For example, let's say that your program maintains a linked list of nodes, and there's a global counter that tells how many nodes there are in the list.  Let's say that you have a search function which is not finding a node that you *know* is in there:
    cur_node = head_node;
    for (i = 0; i < num_nodes; i++) {
        if ( == query_id) return cur_node;
        cur_node = cur_node.next_node;
    return NULL; /* not found */
The problem is that it returns NULL when it shouldn't.  So, why is the function not finding the node?  Maybe the linked list is corrupted.  Maybe num_nodes is wrong.   Maybe a hundred other things.  Top-down debugging would consist of staring at the code to see if there's a mistake which would cause any of those.  Bottom-up consists of figuring out exactly which problem it really is.  I would add a call to kick_and_scream right before the return NULL; and pass it head_node, cur_node, i, num_nodes, and query_node.  Inside kick_and_scream I would print all those, including all the fields of head_node and cur_node (assuming the pointers are non-null).

Working Back

So, let's say you do the above and you determine that when it loops num_nodes times, the last node it checks has a non-null next_node field.  This shouldn't happen - the last node should have a null next_node.  You've made some excellent progress - now you know the probable proximate cause of not finding the node - num_nodes is out of sync with the list itself.  But the bug isn't actually here.  You want to find out where the list got out of sync with num_nodes in the first place.

I would write a new function: list_check.  Pass it num_nodes and head_node and it does this:
    cur_node = head_node;
    for (i = 0; i < num_nodes; i++) {
        if (cur_node.next_node == NULL) kick_and_scream(...);
        cur_node = cur_node.next_node;
    if (cur_node.next_node != NULL) kick_and_scream(...);
The idea is that you can now sprinkle calls to check_list all over your program and basically "binary search" your way to discovering where things get out of sync.

Event Logger

The philosophy of kick_and_scream is to not print out reams of debug output, but instead to only print interesting information once an obvious problem is discovered.  Sometimes, however, you really do need to see sequences.  You might have some kind of state machine which processes input events, and you suspect that the events are arriving in an invalid order.  (Ever try to close a file before you open it?) There may not be enough information available just printing current state - you need to see that state evolve as events are being processes.

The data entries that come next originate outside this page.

-- ==== Sys2Proof/Certificates/Slice0/Obligations.lean ====
section
/-! DEFINITION. The statements for the provers, from the numbered rules of spec/: the command word, the host's actions, the
four commands and their errors, the invariant, the units, and the arithmetic in the ideal numerics. -/

open Sys2Proof Sys2Proof.Machine

/-! ### The command word -/

/-- R71, R72, R79: no bit of a legal command's encoding is dropped. -/
def Obligations.DecodeOfEncode : Prop :=
  ∀ i : Instr, i.wf = true → decode (encode i) = .ok i

/-- R71, R80: a word that decodes is the one word of its command, and the command is legal. -/
def Obligations.EncodeOfDecode : Prop :=
  ∀ (w : Word) (i : Instr), decode w = .ok i → encode i = w ∧ i.wf = true

/-- R79, R80: a word raises `E_ILLEGAL` exactly when one of L1 to L7 holds of its bits, whatever the state. -/
def Obligations.IllegalExactlyWhen : Prop :=
  ∀ (w : Word) (s : State),
    let opc := w.toNat % 16
    let lg := w.toNat / 2 ^ 10 % 2
    let ag := w.toNat / 2 ^ 11 % 2
    let nax := w.toNat / 2 ^ 12 % 16
    let nlen := w.toNat / 2 ^ 16 % 16
    execute w s = .next { s with toEngine := s.toEngine.raise .eIllegal } ↔
      (opc ≠ 1 ∧ opc ≠ 2 ∧ opc ≠ 3 ∧ opc ≠ 4) ∨ w.toNat / 2 ^ 24 ≠ 0 ∨ (ag = 0 ∧ nax ≠ 0) ∨ (lg = 0 ∧ nlen ≠ 0) ∨
        (nax > 8 ∨ nlen > 8) ∨ ((opc = 1 ∨ opc = 2) ∧ ag = 1 ∧ nax ≠ 1) ∨ ((opc = 1 ∨ opc = 2) ∧ lg = 1 ∧ nlen ≠ 1)

/-- Words of spec/30_encoding.md section 6 and spec/95_test_vectors.md section 2.9, one or more per command. -/
def Obligations.WordsOfTheSpecDecode : Prop :=
  decode 0x00401921#32 =
      .ok (.dct { type := 2, norm := 1, lg := false, ag := true, nax := 1, nlen := 0, rs := 0, rd := 1 }) ∧
    decode 0x00910522#32 =
      .ok (.idct { type := 2, norm := 1, lg := true, ag := false, nax := 0, nlen := 1, rs := 1, rd := 2 }) ∧
    decode 0x00422C23#32 =
      .ok (.dctn { type := 2, norm := 0, lg := true, ag := true, nax := 2, nlen := 2, rs := 0, rd := 1 }) ∧
    decode 0x00903824#32 =
      .ok (.idctn { type := 2, norm := 0, lg := false, ag := true, nax := 3, nlen := 0, rs := 1, rd := 2 }) ∧
    decode 0x01400021#32 = .error .reservedBits ∧ decode 0x00000000#32 = .error .opcode

/-- R81: a statement expands to one `AXISj` write per axis in order, then one `LENj` write per length in order, then the
`CMD` write of the word its fields assemble to, which decodes to the command the statement spells. A list statement has no
expansion when an axis is out of range, a list has more than eight entries, or `s` is the empty tuple (log entry 16). -/
def Obligations.StatementsAssemble : Prop :=
  ∀ (d s : Fin 4) (t : Option (BitVec 4)) (o : Bool) (lens : Option (List Word)) (axes : Option (List Int)),
    let f : Fields :=
      { type := t.getD 2#4, norm := if o then 1#2 else 0#2, lg := lens.isSome, ag := axes.isSome
        nax := BitVec.ofNat 4 (axes.getD []).length, nlen := BitVec.ofNat 4 (lens.getD []).length, rs := s, rd := d }
    let spelled : Prop :=
      (∀ a ∈ axes.getD [], -2 ^ 31 ≤ a ∧ a < 2 ^ 31) ∧ (axes.getD []).length ≤ 8 ∧ (lens.getD []).length ≤ 8
    let writes : List (HostAction Elem) :=
      List.zipWith (fun (j : Fin 8) (a : Int) => .writeReg (.axis j) (BitVec.ofInt 32 a)) (List.finRange 8) (axes.getD []) ++
        List.zipWith (fun (j : Fin 8) (n : Word) => .writeReg (.len j) n) (List.finRange 8) (lens.getD [])
    (spelled → lens ≠ some [] →
      (Stmt.dctn d s t lens axes o).expand = some (writes ++ [.writeReg .cmd (encode (.dctn f))]) ∧
      (Stmt.idctn d s t lens axes o).expand = some (writes ++ [.writeReg .cmd (encode (.idctn f))]) ∧
      decode (encode (.dctn f)) = .ok (.dctn f) ∧ decode (encode (.idctn f)) = .ok (.idctn f)) ∧
    (¬spelled ∨ lens = some [] →
      (Stmt.dctn d s t lens axes o).expand = none ∧ (Stmt.idctn d s t lens axes o).expand = none) ∧
    ∀ (n : Option Word) (a : Option Int), lens = n.map (fun l => [l]) → axes = a.map (fun x => [x]) → spelled →
      (Stmt.dct d s t n a o).expand = some (writes ++ [.writeReg .cmd (encode (.dct f))]) ∧
      (Stmt.idct d s t n a o).expand = some (writes ++ [.writeReg .cmd (encode (.idct f))]) ∧
      decode (encode (.dct f)) = .ok (.dct f) ∧ decode (encode (.idct f)) = .ok (.idct f)

/-! ### The step and the host's actions -/

/-- R24, R58: a `CMD` write of a word that spells a command, with no fault pending, stores the word and runs the command in
one step; around it the step only takes the action off the host's list.
The list of host actions is the model's own (log entry 1). -/
def Obligations.StepRunsCommand : Prop :=
  ∀ (s : State) (w : Word) (rest : List (HostAction Elem)) (i : Instr),
    s.pending = .writeReg .cmd w :: rest → s.fault = false → decode w = .ok i →
      step s = exec i { s with pending := rest, cmd := w }

/-- R24, R225: an illegal word is stored in `CMD` like a legal one and raises `E_ILLEGAL`.
The list of host actions is the model's own (log entry 1). -/
def Obligations.StepIllegalWord : Prop :=
  ∀ (s : State) (w : Word) (rest : List (HostAction Elem)) (e : Illegal),
    s.pending = .writeReg .cmd w :: rest → s.fault = false → decode w = .error e →
      step s = .next { s with pending := rest, cmd := w, fault := true, ecode := 5#4, done := false }

/-- R232: while `FAULT` = 1 a `CMD` write changes nothing, not even `CMD`.
The list of host actions is the model's own (log entry 1). -/
def Obligations.CmdWriteDiscarded : Prop :=
  ∀ (s : State) (w : Word) (rest : List (HostAction Elem)),
    s.pending = .writeReg .cmd w :: rest → s.fault = true → step s = .next { s with pending := rest }

/-- R28: a write of any value to `FCLR`, at offset `0x08`, clears `FAULT` and `ECODE` and changes nothing else, it changes nothing when
`FAULT` = 0, and a read of `FCLR` returns 0.
The record of reads is the model's own (log entry 2). -/
def Obligations.FclrAcknowledges : Prop :=
  Reg.fclr.offset = 0x08 ∧ ∀ (s : State) (v : Word),
    perform (.writeReg .fclr v) s = .next { s with fault := false, ecode := 0#4 } ∧
      (s.flagsOk = true → s.fault = false → perform (.writeReg .fclr v) s = .next s) ∧
      perform (.readReg .fclr) s = .next { s with reads := s.reads ++ [.word .fclr 0#32] }

/-- R36: the value of every piece of state after reset. -/
def Obligations.ResetValues : Prop :=
  (∀ i : Fin 4, State.reset.readA i = .empty) ∧ State.reset.cmd = 0#32 ∧ State.reset.statusWord = 0#32 ∧
    State.reset.done = false ∧ State.reset.fault = false ∧ State.reset.ecode = 0#4 ∧ State.reset.seq = 0#32 ∧
    (∀ j : Fin 8, State.reset.axis[j] = 0#32) ∧ ∀ j : Fin 8, State.reset.len[j] = 0#32

/-- R260: the reset action puts every piece of the engine's state at its reset value from any state. What the host has read
and will do is the model's own bookkeeping and is kept (log entry 17). -/
def Obligations.ResetAction : Prop :=
  ∀ s : State, perform .reset s = .next { State.reset with pending := s.pending, reads := s.reads }

/-- R22, R24 to R26, R32, R54: a read changes nothing but the record of what was read, and returns the register's value.
The record is the model's own (log entry 2). -/
def Obligations.ReadsHaveNoSideEffect : Prop :=
  ∀ s : State,
    (∀ i, perform (.readArray i) s = .next { s with reads := s.reads ++ [.array i s.arrays[i]] }) ∧
    (∀ r, perform (.readReg r) s = .next { s with reads := s.reads ++ [.word r (s.readReg r)] }) ∧
    s.readReg .cmd = s.cmd ∧ s.readReg .seq = s.seq ∧ s.readReg .fclr = 0#32 ∧
    (∀ j, s.readReg (.axis j) = s.axis[j]) ∧ ∀ j, s.readReg (.len j) = s.len[j]

/-- R27: the bits of `STATUS` as the host reads them. -/
def Obligations.StatusLayout : Prop :=
  ∀ s : State,
    s.readReg .status = s.statusWord ∧ s.statusWord.getLsbD 0 = s.done ∧ s.statusWord.getLsbD 1 = s.fault ∧
      s.statusWord.extractLsb' 2 2 = 0#2 ∧ s.statusWord.extractLsb' 4 4 = s.ecode ∧ s.statusWord.extractLsb' 8 24 = 0#24

/-- R25, R26, R27, R30, R32: a write to `AXISj` or `LENj` stores the value in that register and changes nothing else,
whatever `STATUS` holds, and the register reads back as written; writes to `STATUS` and `SEQ` change nothing. -/
def Obligations.RegisterWrites : Prop :=
  ∀ (s : State) (j : Fin 8) (v : Word),
    (∃ t, perform (.writeReg (.axis j) v) s = .next t ∧ t.axis[j] = v ∧ t.readReg (.axis j) = v ∧
      (∀ k : Fin 8, k ≠ j → t.axis[k] = s.axis[k] ∧ t.readReg (.axis k) = s.readReg (.axis k)) ∧
      t = { s with axis := t.axis }) ∧
    (∃ t, perform (.writeReg (.len j) v) s = .next t ∧ t.len[j] = v ∧ t.readReg (.len j) = v ∧
      (∀ k : Fin 8, k ≠ j → t.len[k] = s.len[k] ∧ t.readReg (.len k) = s.readReg (.len k)) ∧
      t = { s with len := t.len }) ∧
    perform (.writeReg .status v) s = .next s ∧ perform (.writeReg .seq v) s = .next s

/-- R23: a load of a legal value writes that array register and nothing else, whatever `STATUS` holds; a load of any other
value is no move of the machine.
That the model refuses the second kind is its own choice (log entry 7). -/
def Obligations.LoadArrayWrites : Prop :=
  ∀ (s : State) (i : Fin 4) (v : TArray Elem),
    (v.wf Config.maxElems = true → ∃ t, perform (.loadArray i v) s = .next t ∧ t.readA i = .array v ∧
      (∀ j, j ≠ i → t.readA j = s.readA j) ∧ t = { s with arrays := t.arrays }) ∧
    (v.wf Config.maxElems = false → perform (.loadArray i v) s = .refused .notAMove)

/-- R29, R53: the register map, one register per aligned offset of `0x00..0x4F` and nothing elsewhere. -/
def Obligations.RegisterMap : Prop :=
  (Reg.ofOffset? 0x00 = some .cmd ∧ Reg.ofOffset? 0x04 = some .status ∧ Reg.ofOffset? 0x08 = some .fclr ∧
    Reg.ofOffset? 0x0C = some .seq ∧ (∀ j : Fin 8, Reg.ofOffset? (0x10 + 4 * j.val) = some (.axis j)) ∧
    ∀ j : Fin 8, Reg.ofOffset? (0x30 + 4 * j.val) = some (.len j)) ∧
  (∀ r : Reg, r.offset % 4 = 0 ∧ r.offset < 0x50 ∧ Reg.ofOffset? r.offset = some r) ∧
    (∀ (off : Nat) (r : Reg), Reg.ofOffset? off = some r → r.offset = off) ∧
    ∀ off : Nat, Reg.ofOffset? off = none ↔ off % 4 ≠ 0 ∨ off ≥ 0x50

/-! ### The four commands -/

/-- R74: what `NORM` says when it is not refused: 0 is no normalisation, 1 is the orthonormal one. -/
def Sys2Proof.Machine.NormGiven (f : Fields) (nm : Norm) : Prop :=
  f.norm = 0#2 ∧ nm = .none ∨ f.norm = 1#2 ∧ nm = .ortho

/-- R75, R165: the raw axes of a list command on an array of rank `r`, entry by entry: entry `j` is `AXISj` read as signed for
`j < NAX` when axes are given, and `j` itself for `j < r` when they are not. -/
def Sys2Proof.Machine.AxesGiven (f : Fields) (axis : Vector Word 8) (r : Nat) (raws : List Int) : Prop :=
  (f.ag = true → raws.length = f.nax.toNat ∧ ∀ j : Fin 8, j.val < f.nax.toNat → raws[j.val]? = some axis[j].toInt) ∧
    (f.ag = false → raws.length = r ∧ ∀ j < r, raws[j]? = some (j : Int))

/-- R76: the target lengths of a list command, entry by entry: length `j` is `LENj` read as unsigned for `j < NLEN`, and there are
none when `LG` = 0. -/
def Sys2Proof.Machine.LensGiven (f : Fields) (len : Vector Word 8) (lens : Option (List Nat)) : Prop :=
  (f.lg = false → lens = none) ∧
    (f.lg = true → ∃ ls, lens = some ls ∧ ls.length = f.nlen.toNat ∧
      ∀ j : Fin 8, j.val < f.nlen.toNat → ls[j.val]? = some len[j].toNat)

/-- R130 on a raw axis in range: the axis itself, or the rank plus it when it is negative. -/
def Sys2Proof.Machine.axisOf (r : Nat) (a : Int) : Nat :=
  if 0 ≤ a then a.toNat else ((r : Int) + a).toNat

/-- R137, R74 to R76: `DCT` on operands that pass every check writes its result, sets `DONE` and counts.
That it ends rests on the collaborator returning (log entry 8). -/
def Obligations.DctCompletes : Prop :=
  ∀ (f : Fields) (s : State) (x : TArray Elem) (nm : Norm) (a n : Nat),
    (Instr.dct f).wf = true → f.type = 2#4 → NormGiven f nm → s.arrays[f.rs] = .array x →
    canon (if f.ag then s.axis[0].toInt else -1) x.shape.length = some a →
    n = (if f.lg then s.len[0].toNat else x.shape.getD a 0) → (f.lg = true → n ≠ 0) →
    fits Config.maxElems (shapeSize (x.shape.set a n)) = true →
      exec (.dct f) s = .next { s with
        arrays := s.arrays.set f.rd (.array (fwd1 Config.num nm a (adapt Config.num x a n)))
        done := true
        seq := s.seq + 1#32 }

/-- R153, R74 to R76: `IDCT` on operands that pass every check writes its result, sets `DONE` and counts.
That it ends rests on the collaborator returning (log entry 8). -/
def Obligations.IdctCompletes : Prop :=
  ∀ (f : Fields) (s : State) (x : TArray Elem) (nm : Norm) (a n : Nat),
    (Instr.idct f).wf = true → f.type = 2#4 → NormGiven f nm → s.arrays[f.rs] = .array x →
    canon (if f.ag then s.axis[0].toInt else -1) x.shape.length = some a →
    n = (if f.lg then s.len[0].toNat else x.shape.getD a 0) → (f.lg = true → n ≠ 0) →
    fits Config.maxElems (shapeSize (x.shape.set a n)) = true →
      exec (.idct f) s = .next { s with
        arrays := s.arrays.set f.rd (.array (idct1Along Config.num nm a (adapt Config.num x a n)))
        done := true
        seq := s.seq + 1#32 }

/-- R175, R74 to R76, R165 to R167: `DCTN` on operands that pass every check writes its result, sets `DONE` and counts.
That it ends rests on the collaborator returning (log entry 8). -/
def Obligations.DctnCompletes : Prop :=
  ∀ (f : Fields) (s : State) (x x1 : TArray Elem) (nm : Norm) (raws : List Int) (axes : List Nat) (lens : Option (List Nat)),
    (Instr.dctn f).wf = true → f.type = 2#4 → NormGiven f nm → s.arrays[f.rs] = .array x →
    AxesGiven f s.axis x.shape.length raws → LensGiven f s.len lens →
    (f.ag = true → 1 ≤ f.nax.toNat ∧ f.nax.toNat ≤ x.shape.length) → (f.lg = true → f.nlen.toNat = raws.length) →
    (∀ a ∈ raws, -(x.shape.length : Int) ≤ a ∧ a < x.shape.length) → axes = raws.map (axisOf x.shape.length) → axes.Nodup →
    0 ∉ lens.getD [] →
    x1 = (match lens with
      | some ls => adaptN Config.num x axes ls
      | none => x) →
    fits Config.maxElems (shapeSize x1.shape) = true →
      exec (.dctn f) s = .next { s with
        arrays := s.arrays.set f.rd (.array (fwd Config.num nm axes x1))
        done := true
        seq := s.seq + 1#32 }

/-- R177, R74 to R76, R165 to R167: `IDCTN` on operands that pass every check writes its result, sets `DONE` and counts.
That it ends rests on the collaborator returning (log entry 8). -/
def Obligations.IdctnCompletes : Prop :=
  ∀ (f : Fields) (s : State) (x x1 : TArray Elem) (nm : Norm) (raws : List Int) (axes : List Nat) (lens : Option (List Nat)),
    (Instr.idctn f).wf = true → f.type = 2#4 → NormGiven f nm → s.arrays[f.rs] = .array x →
    AxesGiven f s.axis x.shape.length raws → LensGiven f s.len lens →
    (f.ag = true → 1 ≤ f.nax.toNat ∧ f.nax.toNat ≤ x.shape.length) → (f.lg = true → f.nlen.toNat = raws.length) →
    (∀ a ∈ raws, -(x.shape.length : Int) ≤ a ∧ a < x.shape.length) → axes = raws.map (axisOf x.shape.length) → axes.Nodup →
    0 ∉ lens.getD [] →
    x1 = (match lens with
      | some ls => adaptN Config.num x axes ls
      | none => x) →
    fits Config.maxElems (shapeSize x1.shape) = true →
      exec (.idctn f) s = .next { s with
        arrays := s.arrays.set f.rd (.array (inv Config.num nm axes x1))
        done := true
        seq := s.seq + 1#32 }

So back to adding normal print statements and crawling through thousands of lines of output.

But what if, as I hinted above, the print statements are too disruptive?  Like if they change the timing of the system too much?

I've had good luck with an event logger.  Call it a poor-man's ultra-low-impact print statement.  This is basically a global array treated like a circular queue.  Instead of printing a like of debug output, you add debug values to the array.  If the array fills, it cycles back to the beginning and overwrites the earliest values.  So low impact that it won't have any effect on timing.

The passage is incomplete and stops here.